Flowers in the morning before, then the flowers when my labour started.


  • Go to the Mikveh - I actually did not have time for that, but it is a tradition just before birth! Also a blessing of fertility for the woman going to the mikveh after you.


  • Rehearsing to feel pain as a sensation: if I had a physical sensation saying "oh this is painful" I actually stopped, noticing I used the word "pain," and tried to see it more as a sensation, to evaluate it, to see where I feel it. Changing the word pain to sensation of discomfort is already a great step. Then, not resisting the sensation, not tensing my body, but breathing it through.
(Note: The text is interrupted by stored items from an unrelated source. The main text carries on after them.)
-- ==== Sys2Proof/Machine/Heads.lean ====
section
/-! DEFINITION. Beams (R150), the lead window (R161), squash (R164 to R167), FENCE violations (R87, R88), frames withheld
or ended, and the pools that heads draw on. Stores that heads may read go through Dev.storeBy. -/
namespace Sys2Proof.Machine

/-! ### Timing -/

def Dev.hactive (d : Dev) (h : Nat) : Nat := d.rdF (pgHD h) Reg.HD_HTIME 11 0
def Dev.htotal (d : Dev) (h : Nat) : Nat := d.rdF (pgHD h) Reg.HD_HTIME 27 16
def Dev.vactive (d : Dev) (h : Nat) : Nat := d.rdF (pgHD h) Reg.HD_VTIME 11 0
def Dev.vtotal (d : Dev) (h : Nat) : Nat := d.rdF (pgHD h) Reg.HD_VTIME 27 16
def Dev.fperiod (d : Dev) (h : Nat) : Nat := d.rdN (pgHD h) Reg.HD_FPERIOD
def Dev.origin (d : Dev) (h : Nat) : Nat := d.rd64 (pgHD h) Reg.HD_ORIGIN_LO

/-- start(f) of R150, from an origin and a period. -/
def startAt (origin p f : Nat) : Nat := (origin + f * p) % 2 ^ 64
/-- slot_at(f, k) of R150. -/
def slotAt (origin p n f k : Nat) : Nat := (startAt origin p f + k * p / n) % 2 ^ 64
/-- sample(f, l) of R150. -/
def sampleAt (origin p vtotal f l : Nat) : Nat := (startAt origin p f + l * p / vtotal) % 2 ^ 64
/-- The beam at fabric time t (R150): frame, line, slot. -/
def beamAt (origin p htotal vtotal t : Nat) : Nat × Nat × Nat :=
  let n := htotal * vtotal
  let dd := (t + 2 ^ 64 - origin) % 2 ^ 64
  let f := dd / p
  let r := dd - f * p
  let k := ((r + 1) * n - 1) / p
  (f, k / htotal, k % htotal)

def Dev.startFt (d : Dev) (h f : Nat) : Nat := startAt (d.origin h) (d.fperiod h) f
def Dev.sampleFt (d : Dev) (h f l : Nat) : Nat := sampleAt (d.origin h) (d.fperiod h) (d.vtotal h) f l
def Dev.slotFt (d : Dev) (h f l s : Nat) : Nat :=
  slotAt (d.origin h) (d.fperiod h) (d.htotal h * d.vtotal h) f (l * d.htotal h + s)
/-- The beam of a head now. -/
def Dev.beam (d : Dev) (h : Nat) : Nat × Nat × Nat := beamAt (d.origin h) (d.fperiod h) (d.htotal h) (d.vtotal h) d.ft

/-- A head runs: RUNNING or STOPPING (R601). -/
def Dev.runs (d : Dev) (h : Nat) : Bool := (d.head h).adm == .running || (d.head h).adm == .stopping
/-- A head has been admitted and has not stopped. -/
def Dev.live (d : Dev) (h : Nat) : Bool := (d.head h).adm != .off
/-- HD_ADMIT.STATE's code (R148). -/
def Adm.code : Adm → Nat
  | .off => 0
  | .waiting => 1
  | .running => 2
  | .stopping => 3

/-- LEAD_LINES within the limits of R148. -/
def Dev.leadLines (d : Dev) (h : Nat) : Nat := max 2 (min 32 (d.rdF (pgHD h) Reg.HD_MODE 21 16))

/-- The number of the next frame to start (R149): the run's first frame while it waits, else one more than the last. -/
def Dev.nextFrame (d : Dev) (h : Nat) : Nat :=
  if (d.head h).adm = .waiting then (d.head h).first
  else match (d.head h).last with
    | some f => f + 1
    | none => 0

/-! ### Pools (R177 to R179, R279, R280) -/

/-- Scan and line tokens taken by a head. -/
def Dev.takeTokens (d : Dev) (h scan line : Nat) : Dev :=
  let d := d.onHead h (fun x => { x with scan := scan, line := line })
  let d := (d.wrN pgCOMPOSE Reg.TOK_HELD (d.rdN pgCOMPOSE Reg.TOK_HELD + scan)).wrN pgCOMPOSE Reg.TOK_FREE
    (d.rdN pgCOMPOSE Reg.TOK_FREE - scan)
  (d.wrN pgLEAD Reg.LTOK_HELD (d.rdN pgLEAD Reg.LTOK_HELD + line)).wrN pgLEAD Reg.LTOK_FREE
    (d.rdN pgLEAD Reg.LTOK_FREE - line)

/-- A head's tokens returned. -/
def Dev.dropTokens (d : Dev) (h : Nat) : Dev :=
  let x := d.head h
  let d := d.setHead h { x with scan := 0, line := 0 }
  let d := (d.wrN pgCOMPOSE Reg.TOK_HELD (d.rdN pgCOMPOSE Reg.TOK_HELD - x.scan)).wrN pgCOMPOSE Reg.TOK_FREE
    (d.rdN pgCOMPOSE Reg.TOK_FREE + x.scan)
  (d.wrN pgLEAD Reg.LTOK_HELD (d.rdN pgLEAD Reg.LTOK_HELD - x.line)).wrN pgLEAD Reg.LTOK_FREE
    (d.rdN pgLEAD Reg.LTOK_FREE + x.line)

/-- The lowest n pages of the hash store that no region holds (R279), from page k on. -/
def freePages (used : List Nat) : Nat → Nat → Nat → List Nat
  | 0, _, _ => []
  | fuel + 1, k, n =>
    if n = 0 then [] else if used.contains k then freePages used fuel (k + 1) n else k :: freePages used fuel (k + 1) (n - 1)

/-- A hash-store region taken (R280): every hash all ones, the frames until the first commit are grant frames. -/
def Dev.takeRegion (d : Dev) (h pages tiles lines : Nat) : Dev :=
  let used := d.heads.flatMap (fun e => e.2.pages)
  let d := d.onHead h (fun x => { x with pages := freePages used 3072 0 pages, region := pages, granted := true, releasing := false, cell := false
                                         tiles := List.replicate tiles (2 ^ 64 - 1)
                                         hashes := List.replicate lines (2 ^ 32 - 1) })
  (d.wrN pgENC Reg.HS_USED (d.rdN pgENC Reg.HS_USED + pages)).wrN pgENC Reg.HS_FREE (d.rdN pgENC Reg.HS_FREE - pages)
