/-- The start instant of a head's next frame passes (R150, R149, R174, R175). No head runs before fabric time does. -/
def Dev.frameStart (d : Dev) (h : Nat) : Dev :=
  let x := d.head h
  if ¬(x.adm = .waiting ∨ x.adm = .running ∨ d.stopLate h) ∨ x.reserved ≠ 0 ∨ !d.clock.started ∨ (isV h && d.cutBefore h (d.nextFrame h)) then d
  else
    let f := d.nextFrame h
    let s := d.startFt h f
    let d := d.toFt s
    let d := if isV h then d else d.endPhysical h
    let d := if isV h then d else d.out (.video h (d.scanFrame h))
    let d := d.growWindow h
    let d := d.onHead h (fun x => { x with
        adm := if x.adm = .stopping then .stopping else .running, cur := some f, last := some f, spoiled := none })
    let d := (d.add64 (pgHD h) Reg.FRAMES_STARTED 1).irq (pgHD h) 6
    let d := ((d.syncFrame h).showPresent h f s).judgeAll h
    let d := if (d.head h).frames.isEmpty then
        d.onHead h (fun x => { x with layerWr := x.layerWr.filter (fun w => decide (s ≤ w.2.1)) }) else d
    if isV h then d.encStart h f s else d

/-- A stopping head stops at the start instant of the frame after the one in progress (R155). -/
def Dev.headStop (d : Dev) (h : Nat) : Dev :=
  let x := d.head h
  if x.adm ≠ .stopping ∨ d.stopLate h then d
  else
    let d := d.toFt (d.startFt h (d.nextFrame h))
    let d := if isV h then d else d.endPhysical h
    d.leaveRun h

/-! ### Consistency (R40, R157, R165) -/

/-- HD_MODE.CONSIST written (R148, R157, R165): 2 and 3 leave it unchanged. -/
def Dev.consistWrite (d : Dev) (h v : Nat) : Dev :=
  let old := d.rdF (pgHD h) Reg.HD_MODE 1 0
  if 2 ≤ v ∨ v = old then d
  else
    let d := d.wrF (pgHD h) Reg.HD_MODE 1 0 v
    (d.onHead h (fun x => { x with consAt := some d.ft })).squashWindow h d.ft

/-- A new consistency mode takes effect at a frame start instant (R40, R157). -/
def Dev.consistEffect (d : Dev) (h : Nat) : Dev :=
  let x := d.head h
  match x.consAt with
  | none => d
  | some c =>
    if ¬(x.adm = .waiting ∨ x.adm = .running ∨ d.stopLate h) then d
    else
      let f := d.consistFrame h c
      let s := d.startFt h f
      let d := d.toFt s
      let fence := d.rdF (pgHD h) Reg.HD_MODE 1 0 = 1
      let own := d.ownRegs h
      d.onHead h (fun x => { x with
        consAt := none, fence := fence, fenceAt := s, writes := []
        shown := if fence then some { tag := 0, stamp := s, regs := own } else none })

/-! ### Composition, finality, taking (R161 to R163) -/

/-- HD_LSTAT flags set by a composed line (R117, R128, R175). -/
def Dev.lstat (d : Dev) (h flags line : Nat) : Dev :=
  let old := d.rd (pgHD h) Reg.HD_LSTAT
  let d := if flags = 0 then d else d.setBits (pgHD h) Reg.HD_LSTAT (word flags)
  let d := if flags.testBit 0 then d.wrF (pgHD h) Reg.HD_LSTAT 31 16 line else d
  if word flags &&& ~~~ old = 0 then d else d.irq (pgHD h) 7

/-- A head's next line is a recomposition that waits for a composer (R159, R166). -/
def HeadSt.again (x : HeadSt) : Bool :=
  x.adm != .off && decide (x.reserved ≠ 1) && decide (x.lines.length < x.eff)
    && decide (x.next.1 < x.high.1 ∨ x.next.1 = x.high.1 ∧ x.next.2 < x.high.2)

/-- The instant by which the next line of a head must be final: R168's deadline, or the last sample instant of a physical
head's frame (R171). -/
def Dev.lineDeadline (d : Dev) (h : Nat) : Nat :=
  let (f, l) := (d.head h).next
  if isV h then d.sampleFt h f (l + 1) else d.sampleFt h f (d.vtotal h - 1)

/-- Recomposition is served earliest deadline first, ties to physical heads and then to the lower head number, by eight
composers (R159): eight others come before head h. -/
def Dev.composersBusy (d : Dev) (h : Nat) : Bool :=
  let key := fun g => (d.lineDeadline g, (isV g).toNat, g)
  let before := fun (a b : Nat × Nat × Nat) => decide (a.1 < b.1 ∨ a.1 = b.1 ∧ (a.2.1 < b.2.1 ∨ a.2.1 = b.2.1 ∧ a.2.2 < b.2.2))
  decide (8 ≤ (d.heads.filter (fun e => e.1 != h && e.2.again && before (key e.1) (key h))).length)
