/-- A write is of a kind that R286's last condition and R290 name, for a layer of a frame with the given words: to the
selected map, to the glyph set, to the registers or to the layer's palette. -/
def cellWrite (h : Nat) (r : Sparse Word) (t : Nat) (w : Nat × Nat × Nat × Nat) : Bool :=
  if w.1 = 1 then
    let g := tileGeom h r t
    meets w.2.2.1 w.2.2.2 g.map (4 * g.w * g.h) || glyphHit h r t w.2.2.1 w.2.2.2
  else w.1 == 0 || w.1 == 3 + effF h r Reg.HD_LAYER_CTL (4 + t) (4 + t)

/-- R286: the tile layer and the words of a cell-eligible frame. -/
def Dev.cellFrame (d : Dev) (h : Nat) (e : EncFrame) (hctl : Word) : Option (Nat × Sparse Word) :=
  match e.lines with
  | [] => none
  | b :: rest =>
    if !bit hctl 0 || !bit (d.picFeats h) 0 then none
    else match cellLine h b.regs with
      | none => none
      | some t =>
        let w := sameWords h b.regs t
        let same := rest.all (fun l => l.regs == b.regs || (cellLine h l.regs == some t && sameWords h l.regs t == w))
        let wrote := !e.fence && (d.head h).layerWr.any (fun x =>
          cellWrite h b.regs t x && decide (e.s0 ≤ x.2.1 ∧ x.2.1 ≤ e.s1))
        if same && !wrote then some (t, b.regs) else none

/-- A rectangle touches a pixel of tile i in the active area. -/
def Job.touches (j : Job) (i : Nat) (x y : Int) (w h : Nat) : Bool :=
  let tx : Int := (16 * (i % j.tw) : Nat)
  let ty : Int := (16 * (i / j.tw) : Nat)
  decide (max tx (max 0 x) < min (min (tx + 16) j.ha) (x + w)) && decide (max ty (max 0 y) < min (min (ty + 16) j.va) (y + h))

/-- R287: tile i of frame e is pure: neither the cursor nor a badge that one of the tile's lines was composed with touches it. -/
def pureTile (j : Job) (e : EncFrame) (r : Sparse Word) (i : Nat) : Bool :=
  let cc := eff j.h r Reg.CUR_CTL
  let pos := eff j.h r Reg.CUR_POS
  let x := signed 16 (field pos 15 0) - field cc 13 8
  let y := signed 16 (field pos 31 16) - field cc 21 16
  !(bit cc 0 && j.touches i x y 64 64)
    && ((e.lines.drop (16 * (i / j.tw))).take 16).all (fun l => l.badges.all (fun (bx, by_, bw, bh) =>
      !(decide (by_ ≤ l.line ∧ (l.line : Int) < by_ + bh) && j.touches i bx l.line bw 1)))

/-- The map cells that supply a pixel to tile i, as map indexes (R118, R289). -/
def Job.supply (j : Job) (r : Sparse Word) (t i : Nat) : List Nat :=
  let g := tileGeom j.h r t
  let xs := (List.range 16).map (fun k => 16 * (i % j.tw) + k)
  let ys := (List.range 16).map (fun k => 16 * (i / j.tw) + k)
  let cols := ((xs.filter (fun x => decide (x < j.ha))).map (fun x => (cellAt j.h r t g x 0).1)).eraseDups
  let rows := ((ys.filter (fun y => decide (y < j.va))).map (fun y => (cellAt j.h r t g 0 y).2.1)).eraseDups
  rows.flatMap (fun row => cols.map (fun c => row * g.w + c))

/-- The listed cells of a set of tiles, as a table of the map. -/
def Job.listed (j : Job) (r : Sparse Word) (t : Nat) (tiles : List Nat) : Array Bool :=
  let g := tileGeom j.h r t
  forL tiles (fun i a => forL (j.supply r t i) (fun c a => a.setIfInBounds c true) a) (Array.replicate (g.w * g.h) false)

/-- Maximal runs of listed cells, at most n long: first and length. -/
def cellRuns (n : Nat) (a : Array Bool) : List (Nat × Nat) :=
  (runsOf (fun c => a.getD c false) a.size 0 none).flatMap (fun (c0, k) =>
    (List.range (ceilDiv k n)).map (fun q => (c0 + n * q, min n (k - n * q))))

/-- The values behind CELL_LAYER, then the glyph base. -/
def layerWords (h : Nat) (r : Sparse Word) (t : Nat) : List Word :=
  [word t, eff h r (Reg.TA_GEOM + tOff t), eff h r (Reg.TA_CELL + tOff t), eff h r (Reg.TA_SCROLL + tOff t),
   eff h r Reg.HD_BGCOLOUR, eff h r (Reg.TA_GLYPH + tOff t)]

/-- The layer's palette. -/
def layerPalette (h : Nat) (r : Sparse Word) (t : Nat) : List Word :=
  (List.range 256).map (fun i => eff h r (0x800 + 0x400 * effF h r Reg.HD_LAYER_CTL (4 + t) (4 + t) + 4 * i))

/-- CELL_LAYER (R307). -/
def cellLayerRec (f : Nat) (l : List Word) : List Byte := kcs 0x20 0 f ((l.take 5).flatMap (fun w => leBytes 4 w.toNat))

/-- PALETTE (R307) over entries lo to lo + n - 1. -/
def paletteRec (f lo n : Nat) (p : List Word) : List Byte :=
  kcs 0x21 0 f (leBytes 1 lo ++ leBytes 1 0 ++ leBytes 2 n ++ ((p.drop lo).take n).flatMap (fun w => leBytes 4 w.toNat))

/-- R289: CELL_LAYER and PALETTE where they differ from the last committed frame's (none: it was not cell-eligible). -/
def layerRecs (f : Nat) (l p : List Word) (prev : Option (List Word × List Word)) : List (List Byte) :=
  match prev with
  | none => [cellLayerRec f l, paletteRec f 0 256 p]
  | some (l', p') =>
    let diff := (List.range 256).filter (fun i => p.getD i 0 != p'.getD i 0)
    (if l.take 5 = l'.take 5 then [] else [cellLayerRec f l]) ++
      (match diff.head?, diff.getLast? with
       | some a, some b => [paletteRec f a (b + 1 - a) p]
       | _, _ => [])

/-- CELL_UPDATE records of listed cells with their current values (R289, R307). -/
def Dev.cellRecs (d : Dev) (j : Job) (r : Sparse Word) (t : Nat) (a : Array Bool) : List (List Byte) :=
  let g := tileGeom j.h r t
  (cellRuns 16379 a).map (fun (c0, n) =>
    kcs 0x22 0 j.f (leBytes 2 (c0 / g.w) ++ leBytes 2 (c0 % g.w) ++ leBytes 2 n ++ leBytes 2 0
      ++ (List.range n).flatMap (fun k => leBytes 4 (d.cread j.h true (g.map + 4 * (c0 + k)) 4).v)))
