-- ==== Sys2Proof/Machine/Sound.lean ====
section
/-! DEFINITION. Sound (R340 to R374): ticks, tone channels, Crosswalk, host rings, records, fabric audio, converters and the
headset jack. -/
namespace Sys2Proof.Machine

def Dev.onSnd (d : Dev) (f : SoundSt → SoundSt) : Dev := { d with snd := f d.snd }

/-! ### The frame clock (R340) -/

/-- The fabric time at which tick j begins. -/
def tickStart (j : Nat) : Nat := ceilDiv (j * 2 ^ 32) 48000
/-- AUD_TICK at a fabric time. -/
def tickAt (t : Nat) : Nat := t * 48000 / 2 ^ 32
/-- The first multiple of 48 at or above a tick. -/
def ceil48 (j : Nat) : Nat := ceilDiv j 48 * 48

/-- A sample clamped to 24 bits. -/
def sat24 (i : Int) : Int := clampInt (-8388608) 8388607 i
/-- A frame's samples. -/
def frameInts (f : Frame24) : Int × Int := (f.1.toInt, f.2.toInt)
/-- Samples as a frame. -/
def intsFrame (x : Int × Int) : Frame24 := (BitVec.ofInt 24 x.1, BitVec.ofInt 24 x.2)
def addFrame (a b : Int × Int) : Int × Int := (a.1 + b.1, a.2 + b.2)
def satFrame (a : Int × Int) : Int × Int := (sat24 a.1, sat24 a.2)

/-- A 24-bit sample as 16 bits (R357). -/
def to16 (y : Int) : Nat := unsign 16 (clampInt (-32768) 32767 ((y + 128) / 256))

/-! ### Tone channels (R342 to R346) -/

/-- The offset of channel c's registers. -/
def toneOff (c : Nat) : Nat := 0x100 + 16 * c

def Dev.tone (d : Dev) (h c : Nat) : ToneSt := spGet (fun _ => {}) d.snd.tones (4 * h + c)
def Dev.setTone (d : Dev) (h c : Nat) (t : ToneSt) : Dev :=
  d.onSnd (fun s => { s with tones := spPut (fun _ => {}) s.tones (4 * h + c) t })

/-- What a channel contributes in one step (R343). -/
def toneU (c duty vol pos : Nat) : Int :=
  if c < 2 then (if pos < (if duty = 0 then 1 else if duty = 1 then 2 else 4) then 15 * (vol : Int) else -(15 * (vol : Int)))
  else if c = 2 then (2 * ((if pos < 16 then 15 - pos else pos - 16 : Nat) : Int) - 15) * vol
  else if pos % 2 = 0 then 15 * (vol : Int) else -(15 * (vol : Int))

/-- The position after an advance (R343). -/
def toneAdvance (c pos : Nat) : Nat :=
  if c < 2 then (pos + 1) % 8 else if c = 2 then (pos + 1) % 32
  else (pos / 2) ||| ((pos % 2 ^^^ pos / 2 % 2) * 16384)

/-- n steps of a channel: divider, position and the sum of u. -/
def toneSteps (c duty vol p : Nat) : Nat → Nat → Nat → Int → Nat × Nat × Int
  | 0, dv, pos, sum => (dv, pos, sum)
  | n + 1, dv, pos, sum =>
    let sum := sum + toneU c duty vol pos
    if p + 1 ≤ dv + 1 then toneSteps c duty vol p n 0 (toneAdvance c pos) sum
    else toneSteps c duty vol p n (dv + 1) pos sum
  • Know how to "enter the pain," going through it. Mindfulness meditations help with that, learning to go inwards, to release the mind and not try to escape the pain by tensing your face and stop breathing but in the contrary, relaxing all the muscles, welcoming it with the mind, even feeling grateful for it. I remember myself yelling "thank you Hashem" when it was the most painful. Surrendering to the pain, that's the secret. Vocalizing can help a lot at that moment. A great releasing "AAAaaahhhh" if you know what I mean! The throat and the uterus are like mirroring organs. When you open your voice, you also open down there for the baby to go through. So do not hesitate to use your voice as loud as you want!


  • TENS unit, you just rent it, service is amazing. It's a set of 4 electrodes that ease the pain, truly amazing... If in Israel, check all the info here. The kit will arrive at the mother in week 37 along with a detailed digital training set that includes a video and operating instructions. Make sure you contact them in time in advance.


  • craniosacral techniques by an osteopath for the parasympathetic nervous system (PNS) to be reset, release the adrenaline and be calm to enter the labor land and oxytocin. I did it with Lirane from Em'briya. As I felt one day and a half before my actual birth the mucus plug was expelled and I was full of adrenaline as I knew it was coming soon! I did not have any waves, "contractions," yet though. Lirane came at my place to make this cranial massage to me, and I never felt so relaxed in my life, I remember having this image of rain drops falling on me, and me welcoming them with open arms. No longer than 2 hours later my first contraction arrived. It felt like a period pain, which was not so painful, together with my uterus muscles contracting upwards in my belly. If the adrenaline before led me to quickly arrange, organize, clean up, now I was completely opening, softening, surrendering to the experience, which is exactly what you need for a healthy natural birth.


  • Arnica Montana 30C Homeopathic Medicine for Relief from Muscle Pain to support the body as soon as labour starts, take the single dose one under the tongue. Looks like this.


  • perineal massages (can be done by partner!), after a nice hot shower, with some oil such as almond. Step by step guide here. I started on week 37 but I wish I started actually before, week 35 I'd say. It prevents from tearing.



Tools that helped me emotionally, mentally and spiritually during the pregnancy:


  • Morning mindfulness meditation or prayer to connect and recenter to myself and my baby, or should I say to prevent feeling disconnected, as it happens to all of us as we work, continue having our lives, conversations, sometime arguments, and it may seem easy to forget we’re not alone here feeling those emotions… And time truly flies, so make sure you take some minutes everyday to connect to this soul that is in you! In Judaism, we say that during pregnancy babies know all the Torah, and when they are born an angel come to them and make them forget “Shhhh” placing a finger on their lips (that’s the mark between the nose and mouth we all have). So connecting to your baby is also connecting to the secrets of the universe, to HaShem!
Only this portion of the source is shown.